March 01, 2005

High Gain Antenna Array

I consider it a blessing to have such a great source of massively diverse music as KDHX the public radio station here in St. Louis.

I consider it a torment that reception of KDHX in my cube is so problematic.

It's never been great, but with the boombox I used to have in here I could get a decent signal after about five or ten minutes fooling around with it. When that venerable old warhorse which someone had dug out of a dumpster, tinkered with till it worked, and given to me about nine years ago finally bit the dust I replaced it with a smaller but newer boombox which had been my wife's until I left it under the glass of the back hatch of our old Toyota Celica in a St. Louis summer several years back.

After that exposure to extreme conditions the top cover that flips down over the top-loading CD player part of the radio melted enough to distort under its own structural stresses and henceforth unable to close, the thing never played CDs again. After much 'discussion' Ruth told me to go ahead and take the thing to work.

The only problem was that it took a lot more work to get it to pick up KDHX. The reception was about the same as the old box, but due to an idiosyncrasy of the tuner of this particular system it was a matter of some frustration and fiddling to make the reception happen at all. Frequently the amount of fiddling rose to the point where I gave up in disgust.

It was after one of these very admissions of defeat last week that I hit upon the idea to haul the receiver I'd bought last summer to use out on the back porch in to work in hopes that its digital tuner would make it possible to get KDHX without problems.
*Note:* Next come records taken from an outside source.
-- ==== Sys2Proof/Safety.lean ====
section
/-! DEFINITION. The terms the statements use: sound states, and the relations between the state before and the state
after the parts of an event. -/

namespace Sys2Proof.Machine

/-! ### Sound states -/

/-- Every addressed buffer and the Circuit Table are in canonical form. -/
def State.Canonical (s : State) : Prop :=
  Sparse.wf Record.initial s.table = true ∧ Sparse.wf Entry.idle s.maps.bankA = true ∧
    Sparse.wf Entry.idle s.maps.bankB = true ∧ Memory.wf s.switch.half0 = true ∧
    Memory.wf s.switch.half1 = true ∧ Sparse.wf Entry.idle s.switch.selection.entries = true ∧
    Sparse.wf (0 : Word) s.mailbox.command = true ∧ Sparse.wf (0 : Word) s.mailbox.result = true

/-- No list holds an id twice (R33, R73, R138, R161), and each window holds at most 8 tags, all distinct (R133). -/
def State.ListsDistinct (s : State) : Prop :=
  s.cutover.changeList.Nodup ∧ (s.engine.followUps.map FollowUp.id).Nodup ∧ s.supQueue.Nodup ∧
    ∀ n, (s.link n).reports.Nodup ∧ (s.link n).tags.Nodup ∧ (s.link n).tags.length ≤ 8

/-- An owner that does not receive reports has no CLOSED record and an empty report queue (R19, R20). -/
def State.ClosedAreHeard (s : State) : Prop :=
  (∀ n, (s.link n).state ≠ .up →
    (s.link n).reports = [] ∧ ∀ id c, s.circuit id = some c → c.owner = .link n → c.state ≠ .closed) ∧
  (s.control.reports = false →
    s.supQueue = [] ∧ ∀ id c, s.circuit id = some c → c.owner = .supervisor → c.state ≠ .closed)

/-- A link that is not UP holds nothing of a conversation (R127, R142), and a link is DISABLED exactly when its enable
bit is 0 (R125, R146). -/
def State.DownLinksEmpty (s : State) : Prop :=
  ∀ n, ((s.link n).state ≠ .up →
      (s.link n).tags = [] ∧ (s.link n).requests = [] ∧ (s.link n).answers = [] ∧ (s.link n).reports = [] ∧
        (s.link n).helloOwed = false ∧ (s.link n).damage = 0 ∧ (s.link n).silence = 0) ∧
    ((s.link n).state = .disabled ↔ (s.link n).enable = false)

/-- Lease left never exceeds lease length (R111). -/
def State.LeasesBounded (s : State) : Prop :=
  ∀ id c, s.circuit id = some c → c.leaseLeft.toNat ≤ c.leaseLength.toNat

/-- No output slot is a destination in the staged pairs of two circuits, and no input slot is a source in the staged
pairs of two TRUNK circuits (R26, R49, R50). -/
def State.StagedSlotsApart (s : State) : Prop :=
  ∀ i j ci cj, i ≠ j → s.circuit i = some ci → s.circuit j = some cj →
    (ci.dstTrunk = cj.dstTrunk → ∀ p ∈ ci.staged, ∀ q ∈ cj.staged, p.dst ≠ q.dst) ∧
    (ci.isTrunk = true → cj.isTrunk = true → ci.srcTrunk = cj.srcTrunk →
      ∀ p ∈ ci.staged, ∀ q ∈ cj.staged, p.src ≠ q.src)

/-- The locked reference is GOOD, the align-pending flag is set in LOCKED only (R170, R172), the frame in cycle is 0 to
15 (R175), and the settle count is 0 to 2 (R38). -/
def State.TimingSound (s : State) : Prop :=
  (∀ r, s.timing.state.locked = some r → (s.timing.ref r).isGood = true) ∧
    (s.timing.state.locked = none → s.timing.alignPending = false) ∧ s.timing.frame ≤ 15 ∧ s.cutover.settle ≤ 2

/-- Each report queue holds only records whose owner is that queue's owner (R138, R161). -/
def State.QueuesOwned (s : State) : Prop :=
  (∀ n, ∀ id ∈ (s.link n).reports, ∃ c, s.circuit id = some c ∧ c.owner = .link n) ∧
    ∀ id ∈ s.supQueue, ∃ c, s.circuit id = some c ∧ c.owner = .supervisor

/-- The pairs of a list that carry the retiring mark, or those that do not. -/
def marked (retiring : Bool) (pairs : List Pair) : List Pair := pairs.filter fun p => p.retiring == retiring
Unfortunately, this plan was not an instant soultion.

Yes, tuning was much easier with a digital display to tell me that the frequency was set precisely to 88.1 MHz, but getting enough eletromagnetic radiation resonant at that frequency directed to the input circuits of the radio was still problematic at best.
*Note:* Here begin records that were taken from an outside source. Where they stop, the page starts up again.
/-- A CONTROL write that leaves the reference fields at the values they hold: setting the supervisor-reports enable
changes no record and queues no id (R162); clearing it empties the supervisor report queue and makes every CLOSED
record owned by SUPERVISOR FREE (R20). -/
def Obligations.SupervisorReportsWrite : Prop :=
  ∀ (s : State) (w : Word), s.resetAsserted = false → s.Canonical → w.getLsbD 15 = false →
    (w.getLsbD 2 = true ↔ s.control.primary = .b) → w.getLsbD 3 = s.control.revertive →
    (w.getLsbD 1 = true ∨ s.control.reports = false →
      exec (.supervisorReportsEnable w) s = .next (s.withControl
        { s.control with mode := if w.getLsbD 0 then .held else .auto, reports := w.getLsbD 1 })) ∧
    (w.getLsbD 1 = false → s.control.reports = true →
      ∃ t, exec (.supervisorReportsEnable w) s = .next t ∧
        Frees (isClosedOf s .supervisor)
          ((s.withControl { s.control with mode := if w.getLsbD 0 then .held else .auto, reports := false }
            ).withSupQueue []) t)

/-- A CONTROL write that leaves the supervisor-reports enable at the value it holds: the timing state moves to the
named primary in the cases of R174 and in no other; the two rows act alike (log 19, log 21). -/
def Obligations.ReferenceSelectionWrite : Prop :=
  ∀ (s : State) (w : Word) (p : Ref), s.resetAsserted = false → w.getLsbD 15 = false →
    w.getLsbD 1 = s.control.reports → (p = if w.getLsbD 2 then .b else .a) →
    exec (.revertive w) s = exec (.primaryReference w) s ∧
    exec (.primaryReference w) s =
      (let stored := s.withControl
        { mode := if w.getLsbD 0 then .held else .auto, reports := s.control.reports, primary := p,
          revertive := w.getLsbD 3 }
      if s.timing.state.locked = some (otherRef p) ∧ (s.timing.ref p).isGood = true ∧
          ((s.timing.alignPending = true ∧ p ≠ s.control.primary) ∨
            (s.timing.alignPending = false ∧ w.getLsbD 3 = true ∧
              (p ≠ s.control.primary ∨ s.control.revertive = false))) then
        .next ((stored.withTiming { s.timing with state := lockedTo p, alignPending := true }).raise .timing)
      else .next stored)

/-- The quota and the policy as a write to the first word of LINKCFGn stores them (R126, 12.7). -/
def Sys2Proof.Machine.configured (w : Word) (c : LinkController) : LinkController :=
  let q := w.toNat / 256 % 128
  { c with quota := if q = 0 then 1 else if 64 < q then 64 else q,
           policy := if w.getLsbD 2 then .release else .keep }

/-- A write to the first word of LINKCFGn with the reset field 0: the quota and the policy are stored, and a changed
enable bit acts as R144 gives, with the going-DOWN actions when the link was UP (R126, R142, R189). -/
def Obligations.LinkEnableWrite : Prop :=
  ∀ (s : State) (n : Link) (w : Word), s.resetAsserted = false → s.Canonical → w.getLsbD 1 = false →
    (w.getLsbD 0 = (s.link n).enable →
      exec (.linkEnable n w) s = .next (s.withLink n (configured w (s.link n)))) ∧
    (w.getLsbD 0 = true → (s.link n).enable = false →
      exec (.linkEnable n w) s = .next ((s.withLink n
        { configured w (s.link n) with enable := true, state := .down, rxVoid := true }).raise (.linkState n))) ∧
    (w.getLsbD 0 = false → (s.link n).enable = true → (s.link n).state ≠ .up →
      exec (.linkEnable n w) s = .next ((s.withLink n
        { configured w (s.link n) with enable := false, state := .disabled, downReason := .disabled,
                                       rxVoid := true }).raise (.linkState n))) ∧
    (w.getLsbD 0 = false → (s.link n).enable = true → (s.link n).state = .up →
      ∃ t, exec (.linkEnable n w) s = .next t ∧
        LeavesUp n .disabled .disabled
          (s.withLink n { configured w (s.link n) with enable := false, rxVoid := true }) t)

/-- A write to the first word of LINKCFGn with the reset field 1: the write without it, and then a link reset on the
link state it has left (R144, R189). -/
def Obligations.LinkResetWrite : Prop :=
  ∀ (s : State) (n : Link) (w : Word), s.resetAsserted = false → s.Canonical →
    ∃ u t, exec (.linkEnable n (w &&& 0xFFFD)) s = .next u ∧ exec (.linkReset n w) s = .next t ∧
      ((u.link n).state = .up → LeavesUp n .down .reset u t) ∧
      ((u.link n).state = .down →
        t = ((u.withLink n { u.link n with downReason := .reset }).withEngine
          { u.engine with followUps := afterPolicy u n u.engine.followUps }).raise (.linkState n)) ∧
      ((u.link n).state = .disabled → t = u)

/-- Register writes with no behaviour of their own: the idle bytes (R166) and the silence limit, held as 4 when written
below 4 (R126), are stored and nothing else changes; a write to a read-only word, or to an address that names no word,
is not taken (R147). -/
def Obligations.OtherRegisterWrites : Prop :=
  ∀ (s : State) (w : Word), s.resetAsserted = false →
    exec (.registerWrite 0x18 w) s = .next (s.withIdle { s.idle with idle01 := w }) ∧
    exec (.registerWrite 0x19 w) s = .next (s.withIdle { s.idle with idle23 := w }) ∧
    exec (.registerWrite 0x1A w) s = .next (s.withIdle { s.idle with idle45 := w }) ∧
    exec (.registerWrite 0x1B w) s = .next (s.withIdle { s.idle with idle67 := w }) ∧
    (∀ n, exec (.registerWrite (BitVec.ofNat 7 (0x09 + 2 * linkNumber n)) w) s =
      .next (s.withLink n
        { s.link n with silenceLimit := if w.toNat % 256 < 4 then 4 else w.toNat % 256 })) ∧
    ∀ a : BitVec 7,
      (a.toNat ∈ [0x01, 0x02, 0x03, 0x07] ∨ (0x10 ≤ a.toNat ∧ a.toNat < 0x18) ∨
        (0x1C ≤ a.toNat ∧ a.toNat < 0x20) ∨ 0x35 ≤ a.toNat) →
      exec (.registerWrite a w) s = .next s

/-- A write to EVENTS clears each latch whose bit is written 1 and leaves every other one (R179); a write to ENABLES
stores all 16 enables and changes no latch (R181); the words read back as they stand; nothing else changes. IRQ is
asserted exactly while at least one latch is SET with its enable 1, and not while RESETn is asserted (R182). -/
def Obligations.EventsAndEnables : Prop :=
  (∀ s : State, s.irq = true ↔
    s.resetAsserted = false ∧ ∃ e, s.events.isSet e = true ∧ s.events.enables.getLsbD (eventBit e) = true) ∧
  ∀ (s : State) (w : Word), s.resetAsserted = false →
    (∃ t, exec (.eventsClear w) s = .next t ∧ t = s.withEvents t.events ∧ t.events.enables = s.events.enables ∧
      (∀ e, t.events.isSet e = (s.events.isSet e && !w.getLsbD (eventBit e))) ∧
      t.readWord 0x04 = t.events.latches ∧ s.readWord 0x04 = s.events.latches) ∧
    ∃ t, exec (.enablesWrite w) s = .next t ∧
      t = s.withEvents { latches := s.events.latches, enables := w } ∧ t.readWord 0x05 = w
The problem had shifted, though. In the past the problem was tuning. Now the problem was that, being at work, I find myself not free to stand stock still holding the end of the short, thin antenna wire coming out the back of the radio pinched between my fingers at the spot where Nijal our cat had gnawed a bit of insulation off so that my skin and natural body impedance and capacitance could be added to the input circuit.
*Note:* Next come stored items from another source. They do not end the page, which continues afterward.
/-- A PENDING record has no live pairs. -/
theorem Circuit.Formed.pending_live {listed : Prop} {c : Circuit} (h : c.Formed listed) (hstate : c.state = .pending) :
    c.live = [] := by
  obtain ⟨-, hcondition⟩ := Circuit.formed_iff.mp h
  cases hcondition with
  | pending _ _ _ hlive => exact hlive
  | active hs | suspending hs | adding hs | added hs | dropping hs | suspended hs | resuming hs | releasing hs
  | closed hs => exact nomatch hs.symm.trans hstate

/-- A release leaves the banks describing the circuits. -/
theorem State.BanksDescribe.released {s : State} (hcanonical : s.Canonical) (hformed : s.RecordsFormed)
    (hslots : s.StagedSlotsApart) (h : s.BanksDescribe) (hsynced : s.maps.state = .synced) (reason : CloseReason)
    (id : Nat) : (s.releaseRecord reason id).BanksDescribe := by
  cases hc : s.circuit id with
  | none => rwa [State.releaseRecord_free hc]
  | some c =>
    obtain ⟨hpending, hlive, hgone⟩ := State.releaseRecord_self hcanonical reason hc
    have hothers := State.releaseRecord_others hcanonical reason id
    have hentries := State.releaseRecord_entries hcanonical reason hc
    have hreleases : c.state = .active ∨ c.state = .suspended → (s.releaseRecord reason id).BanksDescribe :=
        fun hstate => by
      refine h.edited hsynced (.released hformed hslots hc (hentries (.inr hstate)) hothers ?_ fun d hd => ?_)
      · rw [hlive hstate]
        exact Shows.option ⟨rfl, rfl, rfl, rfl, rfl⟩
      · rw [hlive hstate] at hd
        exact Option.some.inj hd ▸ rfl
    cases hstate : c.state with
    | pending =>
      have hnone := (hformed.1 id c hc).pending_live hstate
      refine h.edited hsynced (.released hformed hslots hc (hentries (.inl hstate)) hothers ?_ fun d hd => ?_)
      · refine .empty (fun e he => Option.some.inj he ▸ hnone) fun d hd => ?_
        rcases hpending hstate with hfree | hclosed
        · exact nomatch hfree.symm.trans hd
        · exact Option.some.inj (hclosed.symm.trans hd) ▸ hnone
      · rcases hpending hstate with hfree | hclosed
        · exact nomatch hfree.symm.trans hd
        · exact Option.some.inj (hclosed.symm.trans hd) ▸ rfl
    | active => exact hreleases (.inl hstate)
    | suspended => exact hreleases (.inr hstate)
    | releasing => rwa [hgone (.inl hstate)]
    | closed => rwa [hgone (.inr hstate)]

/-! ### The cutover and the copy -/

/-- A formed record that is not listed shows its staged list as its live one (R33). -/
theorem Circuit.Formed.unlisted_shows {listed : Prop} {c : Circuit} (h : c.Formed listed) (hlisted : ¬listed) :
    c.live = c.staged ∧ c.liveTreatment = c.stagedTreatment := by
  obtain ⟨hpairs, htreatment⟩ := not_or.mp fun hdiffers => hlisted (h.listed_iff.mpr hdiffers)
  exact ⟨(Classical.not_not.mp hpairs).symm, (Classical.not_not.mp htreatment).symm⟩

/-- A RELEASING record stages nothing. -/
theorem Circuit.Formed.releasing_staged {listed : Prop} {c : Circuit} (h : c.Formed listed)
    (hstate : c.state = .releasing) : c.staged = [] := by
  obtain ⟨-, hcondition⟩ := Circuit.formed_iff.mp h
  cases hcondition with
  | releasing _ _ hempty => exact hempty
  | pending hs | active hs | suspending hs | adding hs | added hs | dropping hs | suspended hs | resuming hs
  | closed hs => exact nomatch hs.symm.trans hstate

/-- A cutover makes the staged list live (R40). -/
theorem applied_shows (cycle : Word) (c : Circuit) :
    Shows Circuit.staged Circuit.stagedTreatment Circuit.live Circuit.liveTreatment c (applied cycle c) := by
  unfold applied
  dsimp only
  repeat' split
  all_goals exact ⟨rfl, rfl, rfl, rfl, rfl⟩

/-- What a cutover leaves of a formed record shows as live what the record staged (R40, R44). -/
theorem cutCircuit_shows {s : State} {ids : List Nat} {id : Nat} {c : Circuit} (h : c.Formed (id ∈ ids)) :
    ShowsOption Circuit.staged Circuit.stagedTreatment Circuit.live Circuit.liveTreatment (some c)
      (cutCircuit s ids id c) := by
  have hpruned : ∀ {d : Circuit} (test : Nat → Bool),
      Shows Circuit.staged Circuit.stagedTreatment Circuit.live Circuit.liveTreatment c d →
      Shows Circuit.staged Circuit.stagedTreatment Circuit.live Circuit.liveTreatment c (d.prune test) := by
    intro d test hd
    rw [(d.prune_alike test).rest]
    exact ⟨hd.pairs, hd.treatment, hd.srcTrunk, hd.dstTrunk, hd.fill⟩
  unfold cutCircuit
  split
  next =>
    split
    next hstate =>
      have hempty := h.releasing_staged hstate
      refine .empty (fun e he => Option.some.inj he ▸ hempty) fun d hd => ?_
      split at hd
      · exact Option.some.inj hd ▸ hempty
      · exact nomatch hd
    next => exact (hpruned _ (applied_shows _ c)).option
  next hlisted =>
    obtain ⟨hpairs, htreatment⟩ := h.unlisted_shows hlisted
    exact (hpruned _ ⟨hpairs, htreatment, rfl, rfl, rfl⟩).option

/-- A cutover leaves the banks describing the circuits (R44). -/
theorem State.BanksDescribe.cutOver {s : State} (hcanonical : s.Canonical) (hnodup : s.cutover.changeList.Nodup)
    (hformed : s.RecordsFormed) (hslots : s.StagedSlotsApart) (h : s.BanksDescribe)
    (hsynced : s.maps.state = .synced) : s.cutOver.BanksDescribe := by
  obtain ⟨-, -, hstaged, -⟩ := h
  have hmaps := (s.applyRecords_confined s.cutover.changeList).maps
  have hlive : s.cutOver.maps.liveBank = s.maps.stagedBank := congrArg MapStore.stagedBank hmaps
  have hshows : ∀ id, ShowsOption Circuit.staged Circuit.stagedTreatment Circuit.live Circuit.liveTreatment
      (s.circuit id) (s.cutOver.circuit id) := fun id => by
    rw [State.cutOver_circuit hcanonical hnodup]
    cases hc : s.circuit id with
    | none => exact .empty (fun _ hd => nomatch hd) fun _ hd => nomatch hd
    | some c => exact cutCircuit_shows (hformed.1 id c hc)
  have hapart : SlotsApart s Circuit.staged := fun i j ci cj hij hi hj => (hslots i j ci cj hij hi hj).1
  exact State.banksDescribe_iff.mpr ⟨hlive ▸ (hstaged hsynced).shown hshows, hapart.shown hshows,
    fun hstate => (nomatch hstate), fun _ => rfl⟩

/-- The copy completion leaves the banks describing the circuits (R31). -/
theorem State.BanksDescribe.completeCopy {s : State} (hformed : s.RecordsFormed) (h : s.BanksDescribe) :
    s.completeCopy.BanksDescribe := by
  cases hstate : s.maps.state with
  | synced => rwa [State.completeCopy_synced hstate]
  | copying =>
    rw [State.completeCopy_copying hstate]
    obtain ⟨hlive, hapart, -, hcopying⟩ := h
    have hshows : ∀ id, ShowsOption Circuit.live Circuit.liveTreatment Circuit.staged Circuit.stagedTreatment
        (s.circuit id) (s.circuit id) := fun id => by
      cases hc : s.circuit id with
      | none => exact .empty (fun _ hd => nomatch hd) fun _ hd => nomatch hd
      | some c =>
        have hunlisted : id ∉ s.cutover.changeList := by
          rw [hcopying hstate]
          exact List.not_mem_nil
        obtain ⟨hpairs, htreatment⟩ := (hformed.1 id c hc).unlisted_shows hunlisted
        exact Shows.option ⟨hpairs.symm, htreatment.symm, rfl, rfl, rfl⟩
    have hstaged : BankDescribes s s.maps.liveBank Circuit.staged Circuit.stagedTreatment := hlive.shown hshows
    refine State.banksDescribe_iff.mpr ⟨?_, hapart, fun _ => ?_, fun hcopies => nomatch hcopies⟩
    · have hbank : (s.withMaps { s.maps.setStaged s.maps.liveBank with state := .synced }).maps.liveBank =
          s.maps.liveBank := MapStore.setStaged_liveBank s.maps s.maps.liveBank
      rw [hbank]
      exact hlive
    · have hbank : (s.withMaps { s.maps.setStaged s.maps.liveBank with state := .synced }).maps.stagedBank =
          s.maps.liveBank := MapStore.setStaged_stagedBank s.maps s.maps.liveBank
      rw [hbank]
      exact hstaged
Because when I was holding the wire reception was perfectly crystal clear but when I wasn't holding it- reception was almost nonexistent.

I knew that there was a square loop FM antenna in the box with the radio when I bought it, but subsequent searches of all likely spots at home did not turn up this antenna.

I was growing a little frustrated until I hit upon the idea of possibly adding a bit of wire onto the end of the antenna. Of course, it would have to be of some length to be of use but it might work.

I was about to make a scout around the back half of the building where the construction is drawing slowly to a close, but where there is still drywall dust on the new carpet and enough rough edges that I felt I ought to be able to find something of use.

About to, I say, until I thought to simply look under my desk where I found the treasure that would end my tribulation- an eight foot long piece of raggedy old Category five computer network cable which had been replaced at some point and which was currently unused.

It had RJ-45 connectors on each end but I pulled out my trusty pocket knife and quickly removed the connector off one of the ends (using a pair of big silver scissors since my pocket knife was too dull) and stripped one of the conductors in the wire. I twisted it around the bare spot on the antanna wire and presto!

No, the reception wasn't perfect, but it was much better without me touching the wire.

With a bit of configuration, though, the signal quality was much improved. As I ran the Cat-5 across the top of my shelves and down a cube wall reception improved and now after a bit more fiddling and getting all the loops out and making sure the wire running from the headphone jack of the receiver to the transmitter for my wireless headphones is laying just so- it sounds pretty good.